On China’s Zhihu website, a notable answer was posted when someone asked. “What will a child who is rejected from a young age be like when they grow up?” The answer was, “No matter what I do, I feel hopeless. Nothing I can really achieve.” This  is because children who are criticized too harshly will gradually lose their courage, not daring to step out of their “comfort zone” and feel worthless, just as adults used to say.

3. Let your child indulge in “junk happiness”

Another behavior that silently destroys children’s development is letting them get addicted to “junk happiness” such as short videos, online games, or unlimited social media browsing. These things give children a sense of “instant happiness” that makes them easily addicted. However, in the long run, it makes the brain lazy to think, lacks concentration, has less self-control, and loses the spark to learn.

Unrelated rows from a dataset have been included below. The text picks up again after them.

-- ==== Sys2Proof/Machine/Flags.lean ====
section
/-! DEFINITION. The status register as a word, and every condition code computation
(10_state R27 to R33, 41 R230, 42 R270, 43 R290, 44 R310). -/

namespace Sys2Proof.Machine

/-! ## The status register as a word -/

/-- A read of SR: bits 14, 11 and 7-5 are 0 (10_state R28, R29). -/
def SR.toWord (sr : SR) : Word :=
  BitVec.ofBool sr.t ++ 0#1 ++ BitVec.ofBool sr.s ++ BitVec.ofBool sr.m ++ 0#1 ++ sr.i ++ 0#3
    ++ BitVec.ofBool sr.x ++ BitVec.ofBool sr.n ++ BitVec.ofBool sr.z ++ BitVec.ofBool sr.v
    ++ BitVec.ofBool sr.c

/-- A write of SR, `w & 0xB71F` (10_state R29). -/
def SR.ofWord (w : Word) : SR where
  t := w.getLsbD 15
  s := w.getLsbD 13
  m := w.getLsbD 12
  i := w.extractLsb' 8 3
  x := w.getLsbD 4
  n := w.getLsbD 3
  z := w.getLsbD 2
  v := w.getLsbD 1
  c := w.getLsbD 0

/-- A read of CCR, `zext_16(SR[4:0])` (10_state R29). -/
def SR.ccrWord (sr : SR) : Word :=
  0#11 ++ BitVec.ofBool sr.x ++ BitVec.ofBool sr.n ++ BitVec.ofBool sr.z ++ BitVec.ofBool sr.v
    ++ BitVec.ofBool sr.c

/-- A write of CCR: five bits, the system byte unchanged (10_state R29, 46 R364). -/
def SR.setCcr (sr : SR) (w : Word) : SR :=
  { sr with x := w.getLsbD 4, n := w.getLsbD 3, z := w.getLsbD 2, v := w.getLsbD 1,
            c := w.getLsbD 0 }

/-- What exception entry makes of SR (60_exceptions R410 step 1): S set, T clear, and for an
interrupt the mask at its level, and M clear on a chip with `IRQ_CLEARS_M`. -/
def SR.enter (sr : SR) (irqClearsM : Bool) (level : Option (BitVec 3)) : SR :=
  match level with
  | none => { sr with s := true, t := false }
  | some l => { sr with s := true, t := false, i := l, m := sr.m && !irqClearsM }

/-! ## Results -/

/-- The low `bits(sz)` bits of a value. -/
def truncateTo (v : Long) : Size → Long
  | .byte => (v.extractLsb' 0 8).setWidth 32
  | .word => (v.extractLsb' 0 16).setWidth 32
  | .long => v

/-- `msb(v, sz)` (00_scope R8). -/
def msbOf (v : Long) : Size → Bool
  | .byte => v.getLsbD 7
  | .word => v.getLsbD 15
  | .long => v.getLsbD 31

/-- `sext_32` of a value of size `sz` (00_scope R8). -/
def signExtend (v : Long) : Size → Long
  | .byte => (v.extractLsb' 0 8).signExtend 32
  | .word => (v.extractLsb' 0 16).signExtend 32
  | .long => v

/-- The flags "- * * 0 0" on a value of size `sz` (10_state R32, 40 R200, 42 R270). -/
def SR.logic (sr : SR) (v : Long) (sz : Size) : SR :=
  { sr with n := msbOf v sz, z := decide (truncateTo v sz = 0), v := false, c := false }

/-- A 32-bit result with its carry or borrow and its overflow. -/
structure Sum where
  r : Long
  c : Bool
  v : Bool
deriving DecidableEq, Repr

/-- `AddFlags(s, d, x)` of 41_integer_arithmetic R230. -/
def addFlags (s d : Long) (x : Bool) : Sum :=
  let r := d + s + (BitVec.ofBool x).setWidth 32
  { r := r
    c := decide (2 ^ 32 ≤ s.toNat + d.toNat + x.toNat)
    v := s.getLsbD 31 == d.getLsbD 31 && r.getLsbD 31 != s.getLsbD 31 }

/-- `SubFlags(s, d, x)` of 41_integer_arithmetic R230: destination minus source. -/
def subFlags (s d : Long) (x : Bool) : Sum :=
  let r := d - s - (BitVec.ofBool x).setWidth 32
  { r := r
    c := decide (d.toNat < s.toNat + x.toNat)
    v := s.getLsbD 31 != d.getLsbD 31 && r.getLsbD 31 != d.getLsbD 31 }

/-- ADD, SUB, NEG and their immediate and quick forms: all five flags (10_state R32). -/
def SR.arith (sr : SR) (f : Sum) : SR :=
  { sr with x := f.c, n := f.r.getLsbD 31, z := decide (f.r = 0), v := f.v, c := f.c }

/-- ADDX, SUBX, NEGX: as `SR.arith`, but Z is only ever cleared (10_state R32). -/
def SR.arithX (sr : SR) (f : Sum) : SR :=
  { sr with x := f.c, n := f.r.getLsbD 31, z := sr.z && decide (f.r = 0), v := f.v, c := f.c }

/-- CMP, CMPA, CMPI: X is not affected (10_state R32). -/
def SR.compare (sr : SR) (f : Sum) : SR :=
  { sr with n := f.r.getLsbD 31, z := decide (f.r = 0), v := f.v, c := f.c }

/-- The bit instructions: Z alone (44_bit_manipulation R310). -/
def SR.bitTest (sr : SR) (old : Bool) : SR := { sr with z := !old }

/-! ## Shifts -/

/-- The four shifts (43_shift R292 to R295). -/
inductive ShiftOp where
  | asl
  | asr
  | lsl
  | lsr
deriving DecidableEq, Repr

/-- One position: the value and the bit shifted out (43_shift R290). -/
def ShiftOp.once (op : ShiftOp) (v : Long) : Long × Bool :=
  match op with
  | .asl | .lsl => (v <<< 1, v.getLsbD 31)
  | .lsr => (v >>> 1, v.getLsbD 0)
  | .asr => (v.sshiftRight 1, v.getLsbD 0)

/-- `c` positions, one at a time; `out` is the bit shifted out before (43_shift R290). -/
def ShiftOp.times (op : ShiftOp) : Nat → Long → Bool → Long × Bool
  | 0, v, out => (v, out)
  | c + 1, v, _ => op.times c (op.once v).1 (op.once v).2

/-- The flags of a shift by `c` (43_shift R290): a count of zero clears C and keeps X. -/
def SR.shift (sr : SR) (c : Nat) (v : Long) (out : Bool) : SR :=
  { sr with
    x := if c = 0 then sr.x else out
    n := v.getLsbD 31
    z := decide (v = 0)
    v := false
    c := if c = 0 then false else out }

/-! ## Conditional tests -/

/-- `Cond(cc)` (10_state R33). -/
def condHolds (cond : Cond) (sr : SR) : Bool :=
  match cond with
  | .t => true
  | .f => false
  | .hi => !sr.c && !sr.z
  | .ls => sr.c || sr.z
  | .cc => !sr.c
  | .cs => sr.c
  | .ne => !sr.z
  | .eq => sr.z
  | .vc => !sr.v
  | .vs => sr.v
  | .pl => !sr.n
  | .mi => sr.n
  | .ge => sr.n && sr.v || !sr.n && !sr.v
  | .lt => sr.n && !sr.v || !sr.n && sr.v
  | .gt => sr.n && sr.v && !sr.z || !sr.n && !sr.v && !sr.z
  | .le => sr.z || sr.n && !sr.v || !sr.n && sr.v

end Sys2Proof.Machine
end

Especially during primary school, which is considered the “golden period” for training analytical thinking and learning habits, if children are allowed to spend too much time on these things, their ability to think deeply, do difficult things. And learn by themselves will gradually disappear.

So what should parents do? The most important thing is to  “create a growth mindset” for your child to believe that “I can improve if I try”, not “I’m only good enough. It’s useless to try”.

Praise your child for their efforts, not just the สมัครสมาชิก UFABET วันนี้ รับเครดิตฟรีทุกวัน results. For example, instead of saying, “You got a perfect score of 10,” say, “You worked hard. I see your effort.” Or when your child can’t do something, don’t judge them immediately. But say, “We can’t do it yet, but we’ll find a new way.” Be patient and use words to guide instead of scolding. Because gentle, encouraging words help children’s brains “receive” learning the best.

Don’t wait until your child loses confidence or the fire to learn before you turn around and change.  Your child’s intelligence does not depend solely on genetics. But is shaped every day by the eyes, words, and presence of their parents.  Simply changing our behavior today is like opening a new door for your child’s future… because children are not stupid. They just need love and proper guidance from their parents.